■ Task prompt
Using the records below, transcribe word for word the stretch from the line that contains "ns 12000)).modAxo a" through the line that contains "exec (.lmoOverTemp dt", both end lines included, and nothing else.

Records for processing: Begin

/-- SSI_LATCH: the first falling edge after idle latches the words; any other falling edge restarts the timeout (R274). -/
def State.ssiLatch (s : State) (i : Nat) : State :=
  let s := s.ssiLapse i
  match (s.ssi i).frame with
  | some _ => s.modSsi i fun x => { x with last := s.lt }
  | none =>
    let a := s.rd (Reg.ssiAxis i)
    let w := if a < 48 ∧ s.kind a ≠ 0 then some (s.wordsAt a s.lt) else none
    let f := ssiFrame (s.rd (Reg.ssiFormat i)) w
    (s.modSsi i fun x => { x with frame := some f, last := s.lt }).bumpWrap 32 (Reg.ssiFrameCount i)

/-- SSI_CLOCK_EDGE: a rising edge drives the next bit, 0 after the last; each edge restarts the timeout (R274). -/
def State.ssiClock (s : State) (i : Nat) (rising : Bool) : State :=
  let s := s.ssiLapse i
  match (s.ssi i).frame with
  | none => if rising then s else s.ssiLatch i
  | some f =>
    let now := s.lt
    if rising then s.modSsi i fun x => { x with frame := some f.tail, data := f.headD false, last := now }
    else s.modSsi i fun x => { x with last := now }

/-- SSI_TIMEOUT: the timeout passes without an edge (R274). -/
def State.ssiTimeout (s : State) (i : Nat) : State :=
  match (s.ssi i).frame with
  | some _ => (s.goTo (s.ssiEnd i)).ssiIdle i
  | none => s

/-! ### SPI sample port (R277 to R281) -/

/-- The latest latch completed. -/
def Legacy.latch (x : Legacy) : Latch := if x.latest then x.latch1 else x.latch0

/-- The buffer that a transaction in progress at `now` reads (R278). -/
def Legacy.reading (x : Legacy) (now : Lt) : Option Bool :=
  match x.spi with
  | some (b, e) => if now < e then some b else none
  | none => none

/-- A latch is completed: in the buffer that no transaction reads, else in the one that does not hold the latest (R278). -/
def Legacy.putLatch (x : Legacy) (now : Lt) (l : Latch) : Legacy :=
  let b := !((x.reading now).getD x.latest)
  if b then { x with latch1 := l, latest := b } else { x with latch0 := l, latest := b }

/-- SPI_MISO is driven: SPI_CS_N is low (R289). -/
def State.misoDriven (s : State) : Bool := s.pinsAct && (s.legacy.reading s.lt).isSome

/-- CAN_TX is driven recessive, which is high, unless a frame is being sent; none is high impedance (R289). The CAN port goes on
in a logic self-test (R455). -/
def State.canTxRest (s : State) : Option Bool := if s.pinsAct then some true else none

/-- An edge of SAMPLE_N, or a LATCH of the scheduler, at the present LT (R277, R313). -/
def State.sampleEdgeNow (s : State) : State :=
  let now := s.lt
  match s.legacy.lastSample with
  | some t =>
    if now < t + ns 500 then
      let s := s.bump 32 Reg.sampleIgnored
      let s := s.raiseIf (!s.legacy.sampleDropped) 0x3710 cDEVICE 0 (dU 4 (lateNs t now))
      s.modLegacy fun x => { x with sampleDropped := true }
    else takeLatch s now
  | none => takeLatch s now
where
  /-- The copy of all words into a latch buffer. -/
  takeLatch (s : State) (now : Lt) : State :=
    let s := (s.bumpWrap 32 Reg.latchSeq).wr Reg.latchLt (time80 now)
    let l : Latch := { lt := now, seq := s.rd Reg.latchSeq, words := (List.range 48).map fun (a : Nat) => s.wordsAt a now }
    s.modLegacy fun x => { x.putLatch now l with lastSample := some now, sampleDropped := false }

/-- The `n` bytes of `v`, most significant first. -/
def beBytes (n v : Nat) : List Nat := (leBytes n v).reverse
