-- ==== Sys2Proof/Machine/Sched.lean ====
section
/-! DEFINITION. Host entries of the scheduler (R312, R313, R319 to R321). -/

namespace Sys2Proof.Machine

/-- Host share of the scheduler (R312). -/
abbrev hostShare : Nat := 32

/-- Puts a host entry in LT order, behind those of the same LT. -/
def insertHost (e : HostEntry) : List HostEntry → List HostEntry
  | [] => [e]
  | x :: l => if x.lt ≤ e.lt then x :: insertHost e l else e :: x :: l

/-- A host entry executes at the present LT; CAPTURE and MARK_EVENT carry the entry's own LT, also where it comes late (R313,
R465). -/
def State.hostAction (s : State) (e : HostEntry) : State :=
  if e.kind = 1 then s.sampleEdgeNow
  else if e.kind = 2 then (if s.trigSource e.arg = 1 then s.fireTrigger e.arg 1 e.lt else s)
  else s.raiseFull (levelOf 0x3815) 0x3815 cDEVICE 0 (dU 2 e.tag) e.lt []

/-- LATCH, CAPTURE and MARK_EVENT: the next host entry executes at its LT, if it is of that kind. -/
def State.hostDue (s : State) (kind : Nat) : State :=
  match s.hostEntries with
  | [] => s
  | e :: r => if e.kind = kind then ({ s with hostEntries := r }.goTo e.lt).hostAction e else s

/-- The entry 16 bytes spell, where every field is in range (R319). -/
def hostEntryOf (b : List Nat) : Option HostEntry :=
  let f (o n : Nat) : Nat := ofLeBytes ((b.drop o).take n)
  let kind := f 11 1
  let ok := decide (f 6 4 < 1000000000) && decide (f 10 1 < 4) && decide (1 ≤ kind) && decide (kind ≤ 3) &&
    (if kind = 2 then decide (f 12 1 < 4) else f 12 1 == 0) && f 13 1 == 0 && (kind == 3 || f 14 2 == 0)
  if ok then some { lt := ns (f 0 6 * 1000000000 + f 6 4) + f 10 1 * 2 ^ 30, kind := kind, arg := f 12 1, tag := f 14 2 }
  else none

/-- A write of SCHED_ENTRY: the abort code (R319, R320). -/
def State.schedEntry (s : State) (b : List Nat) : State × Nat :=
  if b.length ≠ 16 then (s, 0xA013) else
  match hostEntryOf b with
  | none => (s, 0xA012)
  | some e =>
    if s.hostEntries.length ≥ hostShare then (s, 0xA012) else
      let at_ := s.lt + ns 200
      if at_ ≤ e.lt then
        let s := { s with hostEntries := insertHost e s.hostEntries }
        (s.notePending, 0)
      else
        let late := lateNs e.lt at_
        if at_ ≤ e.lt + ns (s.rd Reg.lateLimit) then
          let s := (s.goTo at_).bump 32 Reg.lateCount
          let s := s.wr Reg.lastLateness (min late (2 ^ 32 - 1))
          let s := s.raise 0x3810 cDEVICE 0 (dU 1 e.kind ++ dI 4 late)
          (s.hostAction e, 0)
        else
          let s := s.bump 32 Reg.refusedCount
          (s.raise 0x3811 cDEVICE 0 (dU 1 e.kind ++ dI 4 late), 0xA031)

/-- A write of SCHED_FLUSH: the abort code (R321). -/
def State.schedFlush (s : State) (v : Nat) : State × Nat := if v = 1 then (s.cancelHost 0, 0) else (s, 0xA012)

end Sys2Proof.Machine
end

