-- ==== Sys2Proof/Machine/Commands.lean ====
section
/-! DEFINITION. The command objects (access WO) and the one path by which every write of an object goes, with its checks in the
order of R38. -/

namespace Sys2Proof.Machine

/-- POUND_COMMIT of pound p: the abort code; the value is judged before the state of the pound (R44, R48, R51, R52). -/
def State.poundCommand (s : State) (p v : Nat) : State × Nat :=
  if 48 ≤ p ∧ p < 56 then
    let t := p - 48
    let ps := ((List.range 6).filter fun k => bitAt v (1 + k)).map (fun k => 6 * t + k) ++ (if bitAt v 0 then [p] else [])
    if bitsAt v 9 7 ≠ 0 ∨ bitAt v 7 ∨ ps.isEmpty then (s, 0xA012)
    else if bitAt v 8 then s.discard ps
    else s.commit p ps
  else if v = 2 then s.discard [p]
  else if v = 1 ∧ p ≠ pTransition then s.commit p [p]
  else (s, 0xA012)

/-- A latched laser's latch clears by RESUME or ABANDON; it stays cleared until its next open edge (R418). -/
def State.laserLatchClears (s : State) (l : Nat) : State :=
  if s.laserLatched l then (s.wrField Reg.faultSummary l 1 0).darken l else s

/-- STREAM_CMD of laser l: the abort code (R230, R231, R417). -/
def State.streamCommand (s : State) (l v : Nat) : State × Nat :=
  let cmd := bitsAt v 24 8
  let seg := bitsAt v 0 24
  let s := s.streamCatch l
  let st := s.rd (Reg.streamState l)
  if cmd = 1 then
    if s.modeCode ≠ BUILD then (s, 0xA011)
    else if s.lock.running.isSome ∨ !s.lock.queue.isEmpty then (s, 0xA030)
    else if seg ≠ s.rd (Reg.stopSeg l) ∨ st ≠ 2 then (s, 0xA012)
    else
      let s := s.laserLatchClears l
      (s.modEngine (l / 2) fun e => { e with due := e.due ++ [(s.lt + ns 1000, .resume l)] }, 0)
  else if seg ≠ 0 then (s, 0xA012)
  else if cmd = 2 then
    if st ≠ 1 then (s, 0xA012)
    -- a fault stop that is being carried out stands (R231)
    else if !(s.laser l).stream.stops.isEmpty then (s, 0)
    else (s.modStream l fun m => { m with hostStop := true }, 0)
  else if cmd = 3 then ((s.laserLatchClears l).abandonStream l, 0)
  else (s, 0xA012)

/-- A write of FAULT_CLEAR: the abort code (R417, R418, R433). -/
def State.faultClearCommand (s : State) (v : Nat) : State × Nat :=
  if s.lock.running.isSome ∨ !s.lock.queue.isEmpty then (s, 0xA030)
  else if v = 1 then (s.faultClear, 0)
  else (s, 0xA012)

/-- A write of a WO object by its bytes: the abort code. `src` is the port of an Ethernet request. -/
def State.commandObject (s : State) (k : Nat) (b : List Nat) (src : Option Nat) : State × Nat :=
  let i := keyIndex k
  let v := ofLeBytes b
  match recordPound i with
  | some p => s.poundCommand p v
  | none =>
    if k = Reg.modeCmd then s.modeCommand v true
    else if k = Reg.storeCmd then s.storeCommand v
    else if k = Reg.faultClear then s.faultClearCommand v
    else if k = Reg.parkCmd then s.parkCommand v src
    else if 0x4100 ≤ i ∧ i < 0x4200 then
      let l := keyLaser k
      if k = Reg.streamCmd l then s.streamCommand l v else s.lmoClearFault l v
    else if 0x42C0 ≤ i ∧ i < 0x42C8 then s.plsPreset (i - 0x42C0) v
    else if k = Reg.schedEntry then s.schedEntry b
    else if k = Reg.schedFlush then s.schedFlush v
    else if k = Reg.selftestCmd then s.selftestCommand v
    else if k = Reg.captureCmd then s.captureCmd v
    else (s, 0xA010)

/-- A write of `b` to (index, subindex), with every check of R38 in order: the abort code, 0 where it is accepted. -/
def State.doWrite (s : State) (index sub : Nat) (b : List Nat) (src : Option Nat) : State × Nat :=
  if 0x5000 ≤ index ∧ index < 0x6000 then (s, 0xA010)
  else if !Dict.hasIndex index then (s, 0xA001)
  else
    let k := regKey index sub
    match (if sub < 256 then Dict.row? k else none) with
    | none => (s, 0xA002)
    | some r =>
      if r.access = .wo then
        if !lengthFits r b.length then (s, 0xA013) else s.commandObject k b src
      else s.writeObject r k b

/-- The answer to the latest message served. -/
def State.answer (s : State) (code : Nat) (data : List Nat) : State := s.modNet fun n => { n with reply := { abort := code, data := data } }

/-- A write with its answer. -/
def State.writeAnswered (s : State) (index sub : Nat) (b : List Nat) (src : Option Nat) : State :=
  let r := s.doWrite index sub b src
  r.1.answer r.2 []

/-- A write of a value to a sub-entry of fixed size, with its answer. -/
def State.writeKey (s : State) (k n v : Nat) : State := s.writeAnswered (keyIndex k) (keySub k) (leBytes n v) none

end Sys2Proof.Machine
end

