-- ==== Sys2Proof/Machine/LegacyCmds.lean ====
section
/-! DEFINITION. The meanings of the commands of the legacy interfaces: encoder emulators, SSI, SPI, pulse inputs and CAN (chapter 10). -/

namespace Sys2Proof.Machine

/-- ENC_EDGE (R267). -/
def execEncEdge (enc : Nat) (s : State) : Host.Outcome State Fault Refusal :=
  .next (s.up fun s => s.encEdge enc)

/-- SAMPLE_N_FALL (R277). -/
def execSampleNFall (dt : Nat) (s : State) : Host.Outcome State Fault Refusal :=
  .next (s.upAt dt fun s => s.sampleEdgeNow)

/-- SSI_LATCH (R274). -/
def execSsiLatch (dt : Nat) (ssi : Nat) (s : State) : Host.Outcome State Fault Refusal :=
  .next (s.upAt dt fun s => s.ssiLatch ssi)

/-- SSI_TIMEOUT (R274). -/
def execSsiTimeout (ssi : Nat) (s : State) : Host.Outcome State Fault Refusal :=
  .next (s.up fun s => s.ssiTimeout ssi)

/-- READ_RECORDS (R280). -/
def execReadRecords (dt : Nat) (low : Nat) (first : Nat) (count : Nat) (clocks : SpiClocks)
    (s : State) : Host.Outcome State Fault Refusal :=
  .next (s.upAt dt fun s => s.spiRecords low first count clocks)

/-- READ_LATCH (R280). -/
def execReadLatch (dt : Nat) (low : Nat) (cmd : Nat) (arg1 : Nat) (arg2 : Nat) (clocks : SpiClocks)
    (s : State) : Host.Outcome State Fault Refusal :=
  .next (s.upAt dt fun s => s.spiLatch low cmd arg1 arg2 clocks)

/-- PULSE_EDGE (R282). -/
def execPulseEdge (dt : Nat) (pulse : Nat) (a : PinSeen) (b : PinSeen) (s : State) : Host.Outcome State Fault Refusal :=
  .next (s.upAt dt fun s => s.pulseEdge pulse a b)

/-- PLS_PRESET (R283). -/
def execPlsPreset (dt : Nat) (src : Source) (pulse : Nat) (count : Int) (s : State) : Host.Outcome State Fault Refusal :=
  .next (s.upAt dt fun s => s.hostWriteIn src 8 pulse (Reg.plsPreset pulse) 4 (ofSigned 32 count))

/-- ENC_ENABLE (R269). -/
def execEncEnable (dt : Nat) (src : Source) (enc : Nat) (value : Nat) (s : State) : Host.Outcome State Fault Refusal :=
  .next (s.upAt dt fun s => s.hostWriteIn src 8 enc (Reg.encEnable enc) 1 value)

/-- CAN_REQUEST (R286). -/
def execCanRequest (dt : Nat) (head : CanHead) (payload : List Nat)
    (s : State) : Host.Outcome State Fault Refusal :=
  .next (s.upAt dt fun s => s.canRequest head payload)

/-- CAN_BUS_ERROR (R285). -/
def execCanBusError (dt : Nat) (tec : Nat) (rec : Nat) (s : State) : Host.Outcome State Fault Refusal :=
  .next (s.upAt dt fun s => s.canError tec rec)

/-- CAN_BUS_OFF_RECOVERY (R285). -/
def execCanBusOffRecovery (dt : Nat) (s : State) : Host.Outcome State Fault Refusal :=
  .next (s.upAt dt fun s => s.canRecover)

/-- SSI_CLOCK_EDGE (R274). -/
def execSsiClockEdge (dt : Nat) (ssi : Nat) (rising : Bool) (s : State) : Host.Outcome State Fault Refusal :=
  .next (s.upAt dt fun s => s.ssiClock ssi rising)

end Sys2Proof.Machine
end

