-- ==== Sys2Proof/Machine/Core.lean ====
section
/-! DEFINITION. The machine as the host runs it. -/

def Sys2Proof.core : Host.Core := { State := Sys2Proof.Machine.State, Fault := Sys2Proof.Machine.Fault, Refusal := Sys2Proof.Machine.Refusal, step := Sys2Proof.Machine.step, reset := Sys2Proof.Machine.State.reset }
end

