/-- COMPUTE_WINDOW: 300 ns after the boundary, a window whose units fit the budget computes them all: each running law leaves
the results of its unit for t_out, a law that does not run leaves none, and CYCLES_USED is the overhead with the cycles of
every unit (R165, R169, R182, R183). The weir of a live law takes the target where no limit forbids it, and says LIMITING
otherwise; its acceleration changes by no more than the jerk limit allows (R203, R204; how v_x is carried is log entry 47). A
fade of more than one period goes one step on, blends both laws' u_c and limits by its weight, and is over at its last step; a
shorter one is over at once (R191, R167). -/
def Obligations.WindowComputes : Prop :=
  ∀ (s : State) (t b : Nat) (stalls : List Nat), s.still = true → t < 8 → (s.engine t).lastLoop = some b → (s.engine t).computed ≠ some b →
    (s.engine t).windowOpen = none → s.engineParked t = false →
    let runs (k : Nat) : Bool := (s.axis (6 * t + k)).law.run != .stopped
    let cost (k : Nat) : Nat := if runs k then (s.axis (6 * t + k)).law.cycles true + stalls.getD k 0 else 4
    let used := 40 + cost 0 + cost 1 + cost 2 + cost 3 + cost 4 + cost 5
    used ≤ s.budget t →
    ∃ r : State, exec (.computeWindow t stalls []) s = .next r ∧ r.lt = max s.lt (b + ns 300) ∧ (r.engine t).windowOpen = some b ∧
      (r.engine t).computed = some b ∧ (r.engine t).missed = [] ∧ r.rd (Reg.cyclesUsed t) = used ∧
      r.rd (Reg.cyclesPeak t) = max (s.rd (Reg.cyclesPeak t)) used ∧
      ∀ k, k < 6 → (r.axis (6 * t + k)).axo = (s.axis (6 * t + k)).axo ∧
        ((r.axis (6 * t + k)).pending = if runs k then some ((s.goTo (b + ns 300)).axisUnit t (6 * t + k) b (stalls.getD k 0))
          else (s.axis (6 * t + k)).pending) ∧
        ∀ p, runs k = true → (r.axis (6 * t + k)).pending = some p →
          let a := 6 * t + k
          let w := (s.axis a).weir
          let l := (s.axis a).law
          (l.run = .live → w.init = true → w.doneAt < b →
            let dt : Int := lateNs w.doneAt b
            let jmax : Int := (s.rd (Reg.weirJerkLimit a) : Int) * 2 ^ 64
            let vmax : Int := (s.rd (Reg.weirVelLimit a) : Int) * 2 ^ 52
            let vx := (s.goTo (b + ns 300)).targetVelocity t a
            let rp := w.pos + Num.rdiv (w.vel * dt) (10 ^ 9) + Num.rdiv (w.acc * dt * dt) (2 * 10 ^ 18)
            let vp := w.vel + Num.rdiv (w.acc * dt) (10 ^ 9)
            let free := (vx.natAbs : Int) ≤ vmax ∧ ((0 - w.acc).natAbs : Int) * 10 ^ 9 ≤ jmax * dt ∧
              ((w.target - rp).natAbs : Int) * (6 * 10 ^ 27) ≤ jmax * dt * dt * dt ∧
              ((vx - vp).natAbs : Int) * (2 * 10 ^ 18) ≤ jmax * dt * dt
            (free → p.weir.pos = w.target ∧ p.weir.vel = vx ∧ p.weir.acc = 0 ∧ bitAt p.weirStatus 0 = false) ∧
            (¬free → bitAt p.weirStatus 0 = true) ∧ ((p.weir.acc - w.acc).natAbs : Int) * 10 ^ 9 ≤ jmax * dt) ∧
          ∀ bank, l.incoming = some bank →
            (l.fadeLen ≤ 1 → p.fadeDone = true) ∧
            (1 < l.fadeLen → p.fadeDone = decide (l.fadeLen ≤ l.fadePos + 1) ∧ p.law.fadePos = l.fadePos + 1 ∧
              (l.preset = false → l.presetIn = false →
                let i := { (s.goTo (b + ns 300)).lawIn t a (s.goTo (b + ns 300)).lt with r := p.weir.pos, v := p.weir.vel, a := p.weir.acc }
                let wt := Num.rdiv (((l.fadePos + 1 : Nat) : Int) * 65536) l.fadeLen
                let mix (x y : Int) : Int := Num.rshift ((65536 - wt) * operand x + wt * operand y) 8
                p.uk = Num.clampI (mix (uMin l.active) (uMin bank)) (mix (uMax l.active) (uMax bank))
                  (Num.satI 40 (mix (lawHalf l.active l.st i false).uc (lawHalf bank l.stIn i false).uc))))

/-- OUTPUT_INSTANT: OUT_OFFSET after the boundary, each completed unit writes its code to its driven output, unless
CLEAR_AX_N, a range change or a start since then holds it; an axis without a unit keeps its code; an abandoned unit keeps its
code too and is counted in DEADLINE_MISS (R168, R184, R236). A fade whose last period
completes ends there: INCOMING becomes ACTIVE; otherwise both stay (R191). -/
def Obligations.OutputsChange : Prop :=
  ∀ (s : State) (t b : Nat) (drops : List Nat), s.still = true → t < 8 → (s.engine t).windowOpen = some b →
    ∃ r : State, exec (.outputInstant t drops) s = .next (s.keep r.done) ∧ ((s.engine t).missed = [] → s.keep r.done = r) ∧
      r.lt = max s.lt (b + ns (s.outNs t)) ∧ (r.engine t).windowOpen = none ∧
      ∀ a, a ∈ axesOf t →
        let x := s.axis a
        ((s.engine t).missed.contains a = true →
          (r.axis a).axo = x.axo ∧ (r.axis a).law = x.law ∧ (r.axis a).pending = none ∧
            r.rd (Reg.deadlineMiss a) = min (s.rd (Reg.deadlineMiss a) + 1) (2 ^ 32 - 1)) ∧
        ((s.engine t).missed.contains a = false →
          (x.pending = none → (r.axis a).axo = x.axo ∧ r.rd (Reg.missRun a) = 0 ∧ r.rd (Reg.cyclesMeas a) = 4) ∧
          ∀ p, x.pending = some p → (r.axis a).pending = none ∧ r.rd (Reg.missRun a) = 0 ∧
            r.rd (Reg.cyclesMeas a) = min p.cycles 65535 ∧
            (∀ bank, x.law.incoming = some bank → p.fadeDone = true → (r.axis a).law.active = bank ∧ (r.axis a).law.incoming = none) ∧
            (x.law.incoming = none ∨ p.fadeDone = false →
              (r.axis a).law.active = x.law.active ∧ (r.axis a).law.incoming = x.law.incoming) ∧
            (r.axis a).axo.code =
              if x.law.run ≠ .stopped ∧ x.law.preset = false ∧ s.mode.clearAxLow = false ∧
                (s.engine t).pinFell = false ∧ x.axo.highZ = false ∧ x.axo.rangePhase = 0 then p.code
              else x.axo.code)

/-! ### Outputs and pins -/

/-- A change of AXO_RANGE: 2 µs after its boundary the switch opens and the amplifier is high impedance in its new range, at
12 µs it closes at CLEAR_CODE, and at 14 µs the change is over, with event 0x3603 (R241). -/
def Obligations.RangeChanges : Prop :=
  ∀ (s : State) (a : Nat), s.still = true → a < 48 →
    let x := (s.axis a).axo
    (x.rangePhase = 1 →
      exec (.rangeSwitchOpen a) s =
        .next ((s.goTo (x.rangeLt + ns 2000)).modAxo a fun y =>
          { y with rangePhase := 2, highZ := true, oldRange := y.range, range := s.rd (Reg.axoRange a) })) ∧
    (x.rangePhase = 2 →
      exec (.rangeSwitchClose a) s =
        .next (((s.goTo (x.rangeLt + ns 12000)).modAxo a fun y => { y with rangePhase := 3, highZ := false }).setCode a
          (s.clearCode a))) ∧
    (x.rangePhase = 3 →
      exec (.rangeChangeDone a) s =
        .next (((s.goTo (x.rangeLt + ns 14000)).modAxo a fun y => { y with rangePhase := 0 }).raise 0x3603 cAXIS a
          (dU 1 x.oldRange ++ dU 1 x.range)))

/-- The driver of LMO_n: its current limit is shown while it acts, with event 0x3620 as it begins; over temperature it
switches off, with event 0x3621, and stays off when it has cooled; a write of LMO_CLEAR_FAULT switches it on again, with
event 0x3622. Where it drives no laser nothing else follows (R256). -/
def Obligations.LmoDriverProtects : Prop :=
  ∀ (s : State) (dt n : Nat), s.still = true → n < 16 →
    exec (.lmoIlim dt n) s =
      .next (((s.advance dt).modLaser n fun x => { x with ilim := true }).raiseIf (!(s.laser n).ilim) 0x3620 cLMO n []) ∧
    exec (.lmoIlimClear dt n) s = .next ((s.advance dt).modLaser n fun x => { x with ilim := false }) ∧
    ((s.laser n).overTemp = false → s.lmoLaser n = none →
      exec (.lmoOverTemp dt n) s =
        .next (((s.advance dt).modLaser n fun x => { x with overTemp := true, off := true }).raiseFull 1 0x3621 cLMO n [0xFF]
          (s.advance dt).lt [])) ∧
    exec (.lmoOverTempClear dt n) s = .next ((s.advance dt).modLaser n fun x => { x with overTemp := false }) ∧
    ∀ src m, (s.advance dt).speaks src m = true → (s.laser n).overTemp = false → (s.laser n).off = true →
      exec (.lmoClearFault dt src n) s =
        .next (((((s.advance dt).received src).modLaser n fun x => { x with off := false }).raise 0x3622 cLMO n []).answer 0 [])

/-- MONITOR_SAMPLE: at the next multiple of 500 ns the converter takes its next slot, and the result reaches its consumers
600 ns later; an axis is judged against its envelope at the sample (R238, R246, R247): that the judgement is made then and not at
the delivery is the model's reading (log entry 57). The first command at or after that instant finds the result delivered (shown
for a clock edge of SSI): RB_VALUE, RB_DEVIATION and RB_RUN of an axis, its mismatch counted, event 0x3601 with the result's
instant where RB_COUNT_LIMIT is reached, and BUS_VALUE of a bus input, with event 0x3630 below its limit (R248, R249, R250). -/
def Obligations.MonitorSamples : Prop :=
  (∀ (s : State) (raw : Int), s.still = true → s.logicTest = false →
    let at_ := nextGrid (ns 500) s.lt s.lastMonitor
    let slot := at_ / ns 500 % 56
    let r := { s.goTo at_ with lastMonitor := some at_ }
    exec (.monitorSample raw) s =
      .next { r with monPending :=
        [if slot < 48 then
          { ready := at_ + ns 600, slot := slot, raw := Num.satI 16 raw, judged := r.readBack slot (Num.satI 16 raw) }
         else { ready := at_ + ns 600, slot := slot, raw := Num.clampI 0 65535 raw }] }) ∧
  ∀ (s : State) (m : MonResult) (dt : Nat), ({ s with monPending := [] } : State).still = true → s.monPending = [m] →
    m.ready ≤ (s.advance dt).lt → s.logicTest = false → (s.ssi 0).frame = none →
    ∃ t : State, exec (.ssiClockEdge dt 0 true) s = .next t ∧ t.lt = (s.advance dt).lt ∧ t.monPending = [] ∧
      (m.slot < 48 →
        t.rdS 16 (Reg.rbValue m.slot) = Num.satI 16 m.raw ∧
        (m.judged = none → t.rd (Reg.rbDeviation m.slot) = s.rd (Reg.rbDeviation m.slot) ∧ t.rd (Reg.rbRun m.slot) = s.rd (Reg.rbRun m.slot)) ∧
        (∀ d, m.judged = some (d, false) → t.rd (Reg.rbDeviation m.slot) = d ∧ t.rd (Reg.rbRun m.slot) = 0) ∧
        ∀ d, m.judged = some (d, true) →
          let run := min (s.rd (Reg.rbRun m.slot) + 1) 255
          t.rd (Reg.rbDeviation m.slot) = d ∧ t.rd (Reg.rbRun m.slot) = run ∧
          t.rd (Reg.rbMismatchCount m.slot) = min (s.rd (Reg.rbMismatchCount m.slot) + 1) (2 ^ 32 - 1) ∧
          (s.rd (Reg.rbCountLimit m.slot) ≤ run → (s.axis m.slot).axo.rbFault = false → s.log.stopped = false →
            s.log.intake.length < 255 →
            ∃ e, e ∈ t.log.intake ∧ e.code = 0x3601 ∧ e.cls = cAXIS ∧ e.inst = m.slot ∧ e.ts = m.ready ∧ e.level = 2)) ∧
      (48 ≤ m.slot → m.slot < 56 →
        let k := m.slot - 48
        let v := min 65535 (Num.rdiv (m.raw * s.rd (Reg.busRatio k)) 4096).toNat
        t.rd (Reg.busValue k) = v ∧
        (s.busLow.contains k = false → v < s.rd (Reg.busLowLimit k) → s.log.stopped = false → s.log.intake.length < 256 →
          ∃ e, e ∈ t.log.intake ∧ e.code = 0x3630 ∧ e.cls = cBUS ∧ e.inst = k ∧ e.ts = m.ready))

Records for processing: End

■ Task output
        .next (((s.goTo (x.rangeLt + ns 12000)).modAxo a fun y => { y with rangePhase := 3, highZ := false }).setCode a
          (s.clearCode a))) ∧
    (x.rangePhase = 3 →
      exec (.rangeChangeDone a) s =
        .next (((s.goTo (x.rangeLt + ns 14000)).modAxo a fun y => { y with rangePhase := 0 }).raise 0x3603 cAXIS a
          (dU 1 x.oldRange ++ dU 1 x.range)))

/-- The driver of LMO_n: its current limit is shown while it acts, with event 0x3620 as it begins; over temperature it
switches off, with event 0x3621, and stays off when it has cooled; a write of LMO_CLEAR_FAULT switches it on again, with
event 0x3622. Where it drives no laser nothing else follows (R256). -/
def Obligations.LmoDriverProtects : Prop :=
  ∀ (s : State) (dt n : Nat), s.still = true → n < 16 →
    exec (.lmoIlim dt n) s =
      .next (((s.advance dt).modLaser n fun x => { x with ilim := true }).raiseIf (!(s.laser n).ilim) 0x3620 cLMO n []) ∧
    exec (.lmoIlimClear dt n) s = .next ((s.advance dt).modLaser n fun x => { x with ilim := false }) ∧
    ((s.laser n).overTemp = false → s.lmoLaser n = none →
      exec (.lmoOverTemp dt n) s =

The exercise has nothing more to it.